# PROBLEM DESCRIPTION
Work through the material below and tally the lines holding "faults"; only the tally should be returned.

# MATERIALS PROVIDED
-- ==== Sys2Proof/Tests/Slice0.lean ====
section
/-! SUPPORT. The author's tests: ill-formed terms that WellFormed refuses, words of the spec decoded, vectors of
95_test_vectors.md run, and for every statement with hypotheses a state and operands that meet them. -/

namespace Sys2Proof.Tests

open Sys2Proof.Machine

set_option Elab.async false

/-! ### Ill-formed terms, one per check of WellFormed.lean and Decode.lean -/

/-- No optional prefix. -/
def np : Prefixes := ⟨none, false⟩
/-- No writemask. -/
def nm : Masking := ⟨0, false⟩

theorem test_wf_dst_mode32 : (Instr.evex128 np 8 nm (.reg 0)).wf .mode32 = false := by decide
theorem test_wf_dst_no_rex : (Instr.sse 0 np 8 (.reg 0)).wf .mode64 = false := by decide
theorem test_wf_dst_vex : (Instr.vex128c5 np 16 (.reg 0)).wf .mode64 = false := by decide
theorem test_wf_src_vex2 : (Instr.vex256c5 np 0 (.reg 8)).wf .mode64 = false := by decide
theorem test_wf_src_vex3 : (Instr.vex256c4 np 0 (.reg 16)).wf .mode64 = false := by decide
theorem test_wf_base_vex2 : (Instr.vex128c5 np 0 (.mem (.base 8 .none))).wf .mode64 = false := by decide
theorem test_wf_base_needs_sib : (Instr.evex512 np 0 nm (.mem (.base 4 .none))).wf .mode64 = false := by decide
theorem test_wf_base_needs_disp : (Instr.evex512 np 0 nm (.mem (.base 5 .none))).wf .mode64 = false := by decide
theorem test_wf_sib_needs_disp : (Instr.evex512 np 0 nm (.mem (.sib 13 none 0 .none))).wf .mode64 = false := by decide
theorem test_wf_sib_base_mode32 : (Instr.evex512 np 0 nm (.mem (.sib 9 none 0 .none))).wf .mode32 = false := by decide
theorem test_wf_index_four : (Instr.evex512 np 0 nm (.mem (.sib 0 (some 4) 0 .none))).wf .mode64 = false := by decide
theorem test_wf_index_limit : (Instr.vex128c5 np 0 (.mem (.sibNoBase (some 9) 0 0))).wf .mode64 = false := by decide
theorem test_wf_zeroing_needs_mask : (Instr.evex128 np 0 ⟨0, true⟩ (.reg 0)).wf .mode64 = false := by decide
theorem test_wf_rex_mode32 : (Instr.sseRex 0 np 0 (.reg 0)).wf .mode32 = false := by decide
theorem test_wf_addr16 : (Instr.vex128c5 ⟨none, true⟩ 0 (.mem (.disp32 0))).wf .mode32 = false := by decide
theorem test_wf_length : (Instr.sse 12 np 0 (.reg 0)).wf .mode64 = false := by decide
theorem test_wf_length_fifteen : (Instr.sse 11 np 0 (.reg 0)).wf .mode64 = true := by decide

/-! ### Words of the spec -/

/-- The instruction the decoder reads in Mode64, if the bytes are all of it. -/
def dec (bs : List Byte) : Option Instr :=
  match decode ⟨.mode64, false⟩ bs with
  | .ok (i, []) => some i
  | _ => none

/-- Why the decoder rejects bytes. -/
def rejects (m : Mode) (bs : List Byte) : Option DecodeError :=
  match decode ⟨m, false⟩ bs with
  | .error e => some e
  | .ok _ => none

-- 95_test_vectors.md: S1, S7, V1, V6, W3.
theorem test_decode_sse : dec [0x66, 0x0F, 0xE6, 0xCA] = some (.sse 0 np 1 (.reg 2)) := by decide
theorem test_decode_sseRex : dec [0x66, 0x44, 0x0F, 0xE6, 0xFA] = some (.sseRex 0 np 15 (.reg 2)) := by decide
theorem test_decode_vex128c5 : dec [0xC5, 0xF9, 0xE6, 0xCA] = some (.vex128c5 np 1 (.reg 2)) := by decide
theorem test_decode_vex128c4 : dec [0xC4, 0xC1, 0x79, 0xE6, 0xC9] = some (.vex128c4 np 1 (.reg 9)) := by decide
theorem test_decode_vex256c5 : dec [0xC5, 0xFD, 0xE6, 0x0C, 0xC8] = some (.vex256c5 np 1 (.mem (.sib 0 (some 1) 3 .none))) := by
  decide
-- 30_encoding.md R63: C4, P0 = ~R ~X ~B 00001 = 1 1 0 00001, P1 = W vvvv L pp = 0 1111 1 01, E6, ModRM 11 001 010.
theorem test_decode_vex256c4 : dec [0xC4, 0xC1, 0x7D, 0xE6, 0xCA] = some (.vex256c4 np 1 (.reg 10)) := by decide
-- E17, E7, F2, F4, G13, G4, G6, S16 and program 2 of 95_test_vectors.md.
theorem test_decode_evex128 : dec [0x62, 0xA1, 0xFD, 0x08, 0xE6, 0xC7] = some (.evex128 np 16 nm (.reg 23)) := by decide
theorem test_decode_evex128b :
    dec [0x62, 0xF1, 0xFD, 0x18, 0xE6, 0x48, 0xFF] = some (.evex128b np 1 nm (.base 0 (.d8 0xFF))) := by decide
theorem test_decode_evex256 : dec [0x62, 0xF1, 0xFD, 0xA9, 0xE6, 0xCA] = some (.evex256 np 1 ⟨1, true⟩ (.reg 2)) := by decide
theorem test_decode_evex256b :
    dec [0x62, 0xF1, 0xFD, 0x38, 0xE6, 0x58, 0x02] = some (.evex256b np 3 nm (.base 0 (.d8 2))) := by decide
theorem test_decode_evex512 :
    dec [0x62, 0xF1, 0xFD, 0x48, 0xE6, 0x84, 0xC8, 0x00, 0x01, 0x00, 0x00]
      = some (.evex512 np 0 nm (.mem (.sib 0 (some 1) 3 (.d32 0x100)))) := by decide
theorem test_decode_evex512b_sae : dec [0x62, 0xF1, 0xFD, 0x58, 0xE6, 0xCA] = some (.evex512b np 1 nm (.reg 2)) := by decide
theorem test_decode_evex512b_bcst :
    dec [0x62, 0xF1, 0xFD, 0x58, 0xE6, 0x48, 0x02] = some (.evex512b np 1 nm (.mem (.base 0 (.d8 2)))) := by decide
theorem test_decode_rsp : dec [0x66, 0x0F, 0xE6, 0x4C, 0x24, 0x10] = some (.sse 0 np 1 (.mem (.sib 4 none 0 (.d8 0x10)))) := by
  decide
theorem test_decode_rip :
    dec [0x66, 0x0F, 0xE6, 0x15, 0xF2, 0x0F, 0x00, 0x00] = some (.sse 0 np 2 (.mem (.disp32 0xFF2))) := by decide
-- S9, V4, V9, E9 to E12, E14, E15, X11.
theorem test_reject_lock : rejects .mode64 [0xF0, 0x66, 0x0F, 0xE6, 0xCA] = some .ud := by decide
theorem test_reject_vvvv : rejects .mode64 [0xC5, 0xF1, 0xE6, 0xCA] = some .ud := by decide
theorem test_reject_map : rejects .mode64 [0xC4, 0xE2, 0x79, 0xE6, 0xCA] = some .otherInstruction := by decide
theorem test_reject_sae_ll : rejects .mode64 [0x62, 0xF1, 0xFD, 0x18, 0xE6, 0xCA] = some .saeVectorLength := by decide
theorem test_reject_w0 : rejects .mode64 [0x62, 0xF1, 0x7D, 0x08, 0xE6, 0xCA] = some .ud := by decide
theorem test_reject_zeroing : rejects .mode64 [0x62, 0xF1, 0xFD, 0x88, 0xE6, 0xCA] = some .ud := by decide
theorem test_reject_v' : rejects .mode64 [0x62, 0xF1, 0xFD, 0x00, 0xE6, 0xCA] = some .ud := by decide
theorem test_reject_ll : rejects .mode64 [0x62, 0xF1, 0xFD, 0x68, 0xE6, 0xCA] = some .ud := by decide
theorem test_reject_reserved : rejects .mode64 [0x62, 0xF5, 0xFD, 0x08, 0xE6, 0xCA] = some .evexReserved := by decide
-- 30_encoding.md R78: step 4 comes before the refusals of step 5.
theorem test_reject_reserved_66 : rejects .mode64 [0x66, 0x62, 0xF5, 0xFD, 0x08, 0xE6, 0xCA] = some .ud := by decide
-- R76: 67H in Mode32 with `mod = 10b` adds a disp16: 14 bytes with eight 66H, refused (R81 row 4), and 16 with ten.
theorem test_reject_addr16 : rejects .mode32 (List.replicate 8 0x66 ++ [0x67, 0x0F, 0xE6, 0x8C, 0x34, 0x12]) = some .addr16 := by
  decide
theorem test_reject_addr16_long :
    rejects .mode32 (List.replicate 10 0x66 ++ [0x67, 0x0F, 0xE6, 0x8C, 0x34]) = some .tooLong := by decide
theorem test_reject_mode32_b : rejects .mode32 [0xC4, 0xC1, 0x79, 0xE6, 0xC9] = some .mode32Extension := by decide

/-! ### Vectors run by one step -/

/-- The enabled launch state of 10_state.md R30, every register as after reset but vector registers 1 and 3, which hold the
filler of 95_test_vectors.md, and `code` at `pc`. -/
def launch (code : List Byte) : State :=
  let filler : VecWord := 0xA5A5A5A5A5A5A5A5A5A5A5A5A5A5A5A5A5A5A5A5A5A5A5A5A5A5A5A5A5A5A5A5A5A5A5A5A5A5A5A5A5A5A5A5A5A5A5A5A5A5A5A5A5A5A5A5A5A5A5A5A5A5A5A5#512
  placeCode (((enableAll State.reset).writeZmm 1 filler).writeZmm 3 filler) 0 code

/-- `launch` with a source in vector register 2. -/
def withSrc (code : List Byte) (v : VecWord) : State := (launch code).writeZmm 2 v

/-- Bytes described from an address on. -/
def describe (m : Memory) : Nat → List Byte → Memory
  | _, [] => m
  | a, b :: bs => describe (m.set a b) (a + 1) bs

/-- `launch` with RAX and bytes of memory. -/
def withMem (code : List Byte) (rax : BitVec 64) (a : Nat) (bytes : List Byte) : State :=
  let s := launch code
  { s with gpr := s.gpr.set 0 rax, mem := describe s.mem a bytes }

/-- One step completes, with this destination, MXCSR and length. -/
def gives (s : State) (d : VReg) (v : VecWord) (mx : BitVec 32) (len : Nat) : Bool :=
  match step s with
  | .next t => decide (t.readZmm d = v) && decide (t.mxcsr = mx) && decide (t.pc = s.pc + BitVec.ofNat 64 len)
  | _ => false

-- Expected values: 95_test_vectors.md, the vector named.
theorem test_S1 : gives (withSrc [0x66, 0x0F, 0xE6, 0xCA] 0xC0000000000000003FF8000000000000#512) 1
    ((launch []).readZmm 1 >>> 128 <<< 128 ||| 0xFFFFFFFE00000001#512) 0x1FA0#32 4 = true := by decide +kernel
theorem test_S7 : gives (withSrc [0x66, 0x44, 0x0F, 0xE6, 0xFA] 0xC0590000000000004059000000000000#512) 15
    0xFFFFFF9C00000064#512 0x1F80#32 5 = true := by decide +kernel
theorem test_V1 : gives (withSrc [0xC5, 0xF9, 0xE6, 0xCA] 0xC0000000000000003FF8000000000000#512) 1
    0xFFFFFFFE00000001#512 0x1FA0#32 4 = true := by decide +kernel
theorem test_V3 : gives (withSrc [0xC4, 0xE1, 0xF9, 0xE6, 0xCA] 0xC0000000000000003FF8000000000000#512) 1
    0xFFFFFFFE00000001#512 0x1FA0#32 5 = true := by decide +kernel
theorem test_W1 : gives (withSrc [0xC5, 0xFD, 0xE6, 0xCA]
    0x4202A05F200000004004000000000000BFF00000000000003FF0000000000000#512) 1
    0x8000000000000002FFFFFFFF00000001#512 0x1FA1#32 4 = true := by decide +kernel
-- W1's source and result under the three-byte prefix (30_encoding.md R63: both prefixes are equivalent).
theorem test_W1_c4 : gives (withSrc [0xC4, 0xE1, 0x7D, 0xE6, 0xCA]
    0x4202A05F200000004004000000000000BFF00000000000003FF0000000000000#512) 1
    0x8000000000000002FFFFFFFF00000001#512 0x1FA1#32 5 = true := by decide +kernel
/-- A state with one opmask register written. -/
def withMask (s : State) (k : KReg) (v : BitVec 64) : State := { s with k := s.k.set k v }
theorem test_E2 : gives (withMask (withSrc [0x62, 0xF1, 0xFD, 0x0A, 0xE6, 0xDA] 0x7FF8000000000000401F99999999999A#512) 2 1) 3
    0xA5A5A5A500000007#512 0x1FA0#32 6 = true := by decide +kernel
theorem test_E6 : gives (withMem [0x62, 0xF1, 0xFD, 0x18, 0xE6, 0x08] 0x2004#64 0x2004
    [0x00, 0x00, 0x00, 0x00, 0x00, 0x00, 0x0E, 0xC0]) 1 0xFFFFFFFDFFFFFFFD#512 0x1FA0#32 6 = true := by decide +kernel
theorem test_F2 : gives (withMask (withSrc [0x62, 0xF1, 0xFD, 0xA9, 0xE6, 0xCA]
    0x4202A05F200000004004000000000000BFF00000000000003FF0000000000000#512) 1 5) 1
    0x000000020000000000000001#512 0x1FA0#32 6 = true := by decide +kernel
theorem test_F4 : gives (withMem [0x62, 0xF1, 0xFD, 0x38, 0xE6, 0x58, 0x02] 0x5000#64 0x5010
    [0x00, 0x00, 0x00, 0x00, 0x00, 0x00, 0x0E, 0xC0]) 3 0xFFFFFFFDFFFFFFFDFFFFFFFDFFFFFFFD#512 0x1FA0#32 7 = true := by
  decide +kernel
theorem test_G1 : gives (withSrc [0x62, 0xF1, 0xFD, 0x48, 0xE6, 0xCA]
    0xC1E000000000000041DFFFFFFFC00000C0590000000000004059000000000000BFE00000000000003FE000000000000080000000000000000000000000000000#512)
    1 0x800000007FFFFFFFFFFFFF9C0000006400000000000000000000000000000000#512 0x1FA0#32 6 = true := by decide +kernel
theorem test_G4 : gives { withSrc [0x62, 0xF1, 0xFD, 0x58, 0xE6, 0xCA]
    0xC1E00000001FF7CF41DFFFFFFFFFEF9E80000000000000004202A05F200000004045000000000000C1E00000002000003FE00000000000007FF0000000000001#512
    with mxcsr := 0#32 } 1 0x800000007FFFFFFF00000000800000000000002A800000000000000080000000#512 0#32 6 = true := by
  decide +kernel
theorem test_G6 : gives (withMem [0x62, 0xF1, 0xFD, 0x58, 0xE6, 0x48, 0x02] 0x6000#64 0x6010
    [0x00, 0x00, 0x00, 0x00, 0xF0, 0xFF, 0xEF, 0x40]) 1
    0x0000FFFF0000FFFF0000FFFF0000FFFF0000FFFF0000FFFF0000FFFF0000FFFF#512 0x1FA0#32 7 = true := by decide +kernel

/-- The vector of the fault a step raises, if it raises one with vector register 1 and `pc` unchanged. -/
def faults (s : State) : Option Nat :=
  match step s with
  | .fault f => if f.state.readZmm 1 = s.readZmm 1 ∧ f.state.pc = s.pc then some f.vector else none
  | _ => none

theorem test_S6 : faults (withMem [0x66, 0x0F, 0xE6, 0x08] 0x2008#64 0x2000 []) = some 13 := by decide +kernel
theorem test_S10 : faults { withSrc [0x66, 0x0F, 0xE6, 0xCA] 0x3FF00000000000007FF8000000000000#512 with mxcsr := 0x1F00#32 }
    = some 19 := by decide +kernel
theorem test_X6 : faults { withSrc [0xC5, 0xF9, 0xE6, 0xCA] 0 with cr0 := 0x60000019#32 } = some 7 := by decide +kernel
theorem test_reset_ud : (match exec (.sse 0 np 1 (.reg 2)) State.reset with
    | .fault f => f.vector
    | _ => 0) = 6 := by decide +kernel

/-! ### Witnesses: for each statement with hypotheses, a state and operands that meet them -/

/-- A step or instruction that completes has a next state. -/
def completes (r : Result State) : Bool :=
  match r with
  | .next _ => true
  | _ => false

theorem next_of_completes {r : Result State} (h : completes r = true) : ∃ t, r = .next t := by
  cases r with
  | next t => exact ⟨t, rfl⟩
  | fault e => exact absurd h (by simp [completes])
  | refused e => exact absurd h (by simp [completes])

/-- A step or instruction that faults has a fault. -/
def faulty (r : Result State) : Bool :=
  match r with
  | .fault _ => true
  | _ => false

theorem fault_of_faulty {r : Result State} (h : faulty r = true) : ∃ e, r = .fault e := by
  cases r with
  | fault e => exact ⟨e, rfl⟩
  | next t => exact absurd h (by simp [faulty])
  | refused e => exact absurd h (by simp [faulty])

/-- The launch state in Mode32, protected. -/
def launch32 (code : List Byte) : State := placeCode { enableAll State.reset with mode := .mode32 } 0 code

# FINISHED EXERCISE
5